Эмма Георгиевна тоже была бодрая и моложавая. Сложно было определить, сколько ей лет – тридцать пять, сорок пять, пятьдесят пять? Отчасти эта иллюзия была порождена ее некрасивым, но выразительным лицом (известно, что красивые женщины стареют раньше), отчасти – невероятной подвижностью и лица, и всей фигуры, которая просто не давала возможности как следует ее разглядеть.
Вокруг руководителей на поляне роилось человек пятнадцать-двадцать школьников. Двое, что были ближе всех, буркнули проходящей Танюше «здрасте». Остальные, равнодушно повернув головы, тут же вернулись к своим важным детским делам. Количественные перетурбации в мире взрослых были им неинтересны.
- Вы опять, смотрю, детей привезли, – полувопросительно-полуутвердительно пробормотала Танюша, поздоровавшись и присев на краешек бревна.

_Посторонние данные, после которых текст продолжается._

-- ==== Sys2Proof/Laws/Engine.lean ====
section
/-! SUPPORT. What the shared operations of the frame engine can do, said once: a sequence of writes, SET_ACTION, BUILD and
PARSE over any parameters (42_frame_engine.md R213 to R251). -/

namespace Sys2Proof.Machine

/-! ### Sequences of writes -/

theorem Memory.writeBytes_append (m : Memory) (a : Nat) (o p : List Octet) :
    m.writeBytes a (o ++ p) = (m.writeBytes a o).writeBytes (a + o.length) p := by
  induction o generalizing m a with
  | nil => rfl
  | cons x o ih => simp only [List.cons_append, Memory.writeBytes, ih, List.length_cons]; congr 1; omega

theorem toNat_advance_of_fits {k : Nat} {s : State} (h : s.cur.toNat + k ≤ s.lim.toNat) :
    (s.cur + BitVec.ofNat 32 k).toNat = s.cur.toNat + k := by
  have := s.lim.isLt
  rw [BitVec.toNat_add, BitVec.toNat_ofNat, Nat.mod_eq_of_lt (by omega : k < 2 ^ 32), Nat.mod_eq_of_lt (by omega)]

@[simp] theorem appended_nil (s : State) : appended [] s = s := by
  simp [appended, advance, State.withTx, State.withCur, Memory.writeBytes]

theorem appended_appended {o p : List Octet} {s : State} (h : s.cur.toNat + o.length ≤ s.lim.toNat) :
    appended p (appended o s) = appended (o ++ p) s := by
  simp only [appended, advance, State.withTx, State.withCur, toNat_advance_of_fits h, Memory.writeBytes_append,
    List.length_append, BitVec.ofNat_add, BitVec.add_assoc]

theorem left_appended {o : List Octet} {s : State} (h : s.cur.toNat + o.length ≤ s.lim.toNat) :
    left (appended o s) = left s - o.length := by
  have := toNat_advance_of_fits h
  simp only [left, appended, advance, State.withTx, State.withCur, this]
  omega

/-- A sequence of writes succeeds exactly where all of it fits, and is then one write. -/
theorem wrFields_eq {os : List (List Octet)} {s : State} (hs : s.cur.toNat ≤ s.lim.toNat) :
    wrFields os s = if left s < os.flatten.length then .error .tooSmall else .ok (appended os.flatten s) := by
  induction os generalizing s with
  | nil => simp [wrFields]
  | cons o os ih =>
    simp only [wrFields, wrBlock, List.flatten_cons, List.length_append]
    by_cases ho : left s < o.length
    · rw [if_pos ho, if_pos (by omega)]
    · rw [if_neg ho]
      have hf : s.cur.toNat + o.length ≤ s.lim.toNat := by unfold left at ho; omega
      have hc : (appended o s).cur.toNat = s.cur.toNat + o.length := toNat_advance_of_fits hf
      have := ih (s := appended o s) (by rw [hc]; exact hf)
      rw [left_appended hf, appended_appended hf] at this
      refine this.trans ?_
      split_ifs <;> first | rfl | omega

/-! ### Boolean results -/

theorem completeBool_eq (b : Bool) (s : State) :
    completeBool b s = .next { s with x := { s.x with x0 := boolWord b }, st := .ok } := rfl

/-! ### SET_ACTION -/

/-- Everything SET_ACTION can do. -/
theorem setActionWith_next {c : Impl} {v : Bool} {act : BitVec 4} {id : BitVec 16} {s t : State}
    (h : setActionWith c v act id s = .next t) :
    s.pv = true ∧
      ((actionAccepted c s.par act id = true ∧
          t = { s with x := { s.x with x0 := 1 }, st := .ok, av := true, draws := s.draws + 1,
                       act := acceptedAction v act id s }) ∨
    (actionAccepted c s.par act id = false ∧ t = { s with x := { s.x with x0 := 0 }, st := .ok })) := by
  obtain ⟨hp, h⟩ := withParameters_next h
  refine ⟨hp, ?_⟩
  split at h
  · rename_i ha; cases h; exact .inl ⟨ha, rfl⟩
  · rename_i ha; cases h; exact .inr ⟨by simpa using ha, rfl⟩

theorem setActionWith_accepted {c : Impl} {v : Bool} {act : BitVec 4} {id : BitVec 16} {s : State} (hp : s.pv = true)
    (ha : actionAccepted c s.par act id = true) :
    setActionWith c v act id s = .next { s with x := { s.x with x0 := 1 }, st := .ok, av := true, draws := s.draws + 1,
                                                act := acceptedAction v act id s } := by
  unfold setActionWith withParameters; rw [if_pos hp]; exact (if_pos ha).trans rfl

theorem setActionWith_rejected {c : Impl} {v : Bool} {act : BitVec 4} {id : BitVec 16} {s : State} (hp : s.pv = true)
    (ha : actionAccepted c s.par act id = false) :
    setActionWith c v act id s = .next { s with x := { s.x with x0 := 0 }, st := .ok } := by
  unfold setActionWith withParameters; rw [if_pos hp]; exact (if_neg (by simp [ha])).trans rfl

/-! ### BUILD -/

/-- Of fields that share no octet, each stands at its offset. -/
theorem octetAt_of_mem {fields : List (Nat × List Octet)} {a j : Nat} {o : List Octet}
    (hp : fields.Pairwise fun f g => SpansApart (f.1, f.2.length) (g.1, g.2.length)) (hm : (a, o) ∈ fields)
    (hj : j < o.length) : octetAt fields (a + j) = o[j] := by
  induction fields with
  | nil => cases hm
  | cons f rest ih =>
    obtain ⟨b, q⟩ := f
    rw [List.pairwise_cons] at hp
    rcases List.mem_cons.1 hm with h | h
    · cases h
      rw [octetAt, if_pos (by omega), Nat.add_sub_cancel_left, List.getD_eq_getElem _ _ hj]
    · have := hp.1 _ h
      simp only [SpansApart] at this
      rw [octetAt, if_neg (by omega), ih hp.2 h]

/-- Where no field lies the header is zero (R120). -/
theorem octetAt_elsewhere {fields : List (Nat × List Octet)} {j : Nat}
    (h : ∀ f ∈ fields, j < f.1 ∨ f.1 + f.2.length ≤ j) : octetAt fields j = 0 := by
  induction fields with
  | nil => rfl
  | cons f rest ih =>
    have := h f List.mem_cons_self
    rw [octetAt, if_neg (by omega), ih fun g hg => h g (List.mem_cons_of_mem _ hg)]

theorem headerFields_spans (l : HeaderLayout) (par : ParamRegs) (seq : BitVec 16) :
    (headerFields l par seq).map (fun f => (f.1, f.2.length)) = l.spans := by
  simp [headerFields, HeaderLayout.spans, portIdFields, clockIdOctets]

theorem HeaderLayout.wf_iff (l : HeaderLayout) : l.wf = true ↔
    (∀ f ∈ l.spans, f.1 + f.2 ≤ ptpHeaderLen) ∧ l.spans.Pairwise SpansApart ∧
      l.unicastMask ∈ [0x01, 0x02, 0x04, 0x08, 0x10, 0x20, 0x40, 0x80] := decide_eq_true_iff

@[simp] theorem ptpHeader_length (l : HeaderLayout) (par : ParamRegs) (seq : BitVec 16) :
    (ptpHeader l par seq).flatten.length = 34 := by simp [ptpHeader, ptpHeaderLen, List.length_flatten, Function.comp_def]

/-- Every field of the header BUILD writes stands at its offset (R223). -/
theorem ptpHeader_field {l : HeaderLayout} (hl : l.wf = true) {par : ParamRegs} {seq : BitVec 16} {a j : Nat}
    {o : List Octet} (hm : (a, o) ∈ headerFields l par seq) (hj : j < o.length) :
    octetAt (headerFields l par seq) (a + j) = o[j] := by
  refine octetAt_of_mem ?_ hm hj
  have h := ((HeaderLayout.wf_iff l).1 hl).2.1
  rwa [← headerFields_spans l par seq, List.pairwise_map] at h

/-- At the recommended offsets the header is the sequence of writes of R223. -/
theorem ptpHeader_recommended (par : ParamRegs) (seq : BitVec 16) :
    (ptpHeader .recommended par seq).flatten =
      [(par.ts ++ messageType : Octet), 0#4 ++ versionPtp] ++ bytesBE 2 0 ++
        [par.domain, 0, if par.unicast then 0x04 else 0, 0] ++ bytesBE 8 0 ++ bytesBE 4 0 ++
        (portIdFields par.selfId).flatten ++ bytesBE 2 (seq.setWidth 64) ++ [controlField, logMessageInterval] := rfl

theorem offMsgLen_fits (c : Impl) : c.header.offMsgLen + 2 ≤ 34 :=
  ((HeaderLayout.wf_iff _).1 c.headerOk).1 (_, 2) (by simp [HeaderLayout.spans])

/-- The octets of the headers, `tlvType`, a place for `lengthField`, and the ID (R223 to R225). -/
def messageHead (l : HeaderLayout) (par : ParamRegs) (act : ActionRegs) (seq : BitVec 16) : List Octet :=
  (ptpHeader l par seq ++ managementHeaderFields par act.action).flatten ++
    (bytesBE 2 (tlvManagement.setWidth 64) ++ (bytesBE 2 0 ++ bytesBE 2 (act.id.setWidth 64)))

theorem headers_length (l : HeaderLayout) (par : ParamRegs) (act : BitVec 4) (seq : BitVec 16) :
    (ptpHeader l par seq ++ managementHeaderFields par act).flatten.length = 48 := by
  rw [List.flatten_append, List.length_append, ptpHeader_length]
  simp [managementHeaderFields, portIdFields, clockIdOctets]

theorem messageHead_length (l : HeaderLayout) (par : ParamRegs) (act : ActionRegs) (seq : BitVec 16) :
    (messageHead l par act seq).length = 54 := by
  rw [messageHead, List.length_append, headers_length]
  simp

/-- The pad of a dataField (R228). -/
def padding (data : List Octet) : List Octet := if data.length % 2 = 1 then [0] else []

theorem flatten_singletons (o : List Octet) : (o.map fun b => [b]).flatten = o := by
  induction o with
  | nil => rfl
  | cons a o ih => simp only [List.map_cons, List.flatten_cons, ih]; rfl

theorem appended_cur_toNat {o : List Octet} {s : State} (h : s.cur.toNat + o.length ≤ s.lim.toNat) :
    (appended o s).cur.toNat = s.cur.toNat + o.length := toNat_advance_of_fits h

@[simp] theorem appended_lim (o : List Octet) (s : State) : (appended o s).lim = s.lim := rfl
@[simp] theorem appended_par (o : List Octet) (s : State) : (appended o s).par = s.par := rfl
@[simp] theorem appended_act (o : List Octet) (s : State) : (appended o s).act = s.act := rfl
@[simp] theorem appended_tx (o : List Octet) (s : State) : (appended o s).tx = s.tx.writeBytes s.cur.toNat o := rfl

/-- The dataField part of a build, from the cursor past the TLV head on. -/
theorem buildDataField_eq (c : Impl) {s : State} (hs : s.cur.toNat ≤ s.lim.toNat) (hc : s.cur.toNat = 54) :
    buildDataField c 50 s =
      match c.procBuild s.act.id s.act.action (attachedValue s.act) with
      | .error e => .error (codeOfProcError e)
      | .ok data =>
        if left s < (data ++ padding data).length then .error .tooSmall
        else .ok (backfill c.header 50 (appended (data ++ padding data) s)) := by
  unfold buildDataField
  cases hb : c.procBuild s.act.id s.act.action (attachedValue s.act) with
  | error e => rfl
  | ok data =>
    simp only
    rw [wrFields_eq hs, flatten_singletons]
    by_cases h1 : left s < data.length
    · rw [if_pos h1]
      simp only
      rw [if_pos (by simp; omega)]
    · rw [if_neg h1]
      have hf : s.cur.toNat + data.length ≤ s.lim.toNat := by unfold left at h1; omega
      have hcur := appended_cur_toNat hf
      simp only [padIfOdd, hcur, hc]
      have hmod : (54 + data.length - (50 + 2)) % 2 = data.length % 2 := by omega
      rw [hmod]
      by_cases hp : data.length % 2 = 1
      · simp only [hp, if_true, padding, wrBE, wrBlock, left_appended hf, bytesBE_length, List.length_append,
          List.length_singleton]
        by_cases h2 : left s - data.length < 8 / 8
        · rw [if_pos h2, if_pos (by omega)]
        · rw [if_neg h2, if_neg (by omega)]
          have h0 : bytesBE (8 / 8) 0 = [0] := rfl
          have := appended_appended (p := [0]) hf
          rw [h0]
          show Except.ok (backfill c.header 50 (appended [0] (appended data s))) = _
          rw [this]
      · simp only [hp, if_false, padding, List.append_nil, if_neg h1]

- Да вот, рыпаемся из последних сил. Надо же их как-то от гаджетов отрывать… Василий, а ну быстро убрал телефон! – сказала Эмма строгим голосом, обратившись к длинноволосому пареньку, сидевшему на бревне напротив; он увлеченно тыкал пальцами в экран смартфона. – Я что сказала? Гаджеты – после ужина! Ты, блин, в лесу! Надо с природой общаться!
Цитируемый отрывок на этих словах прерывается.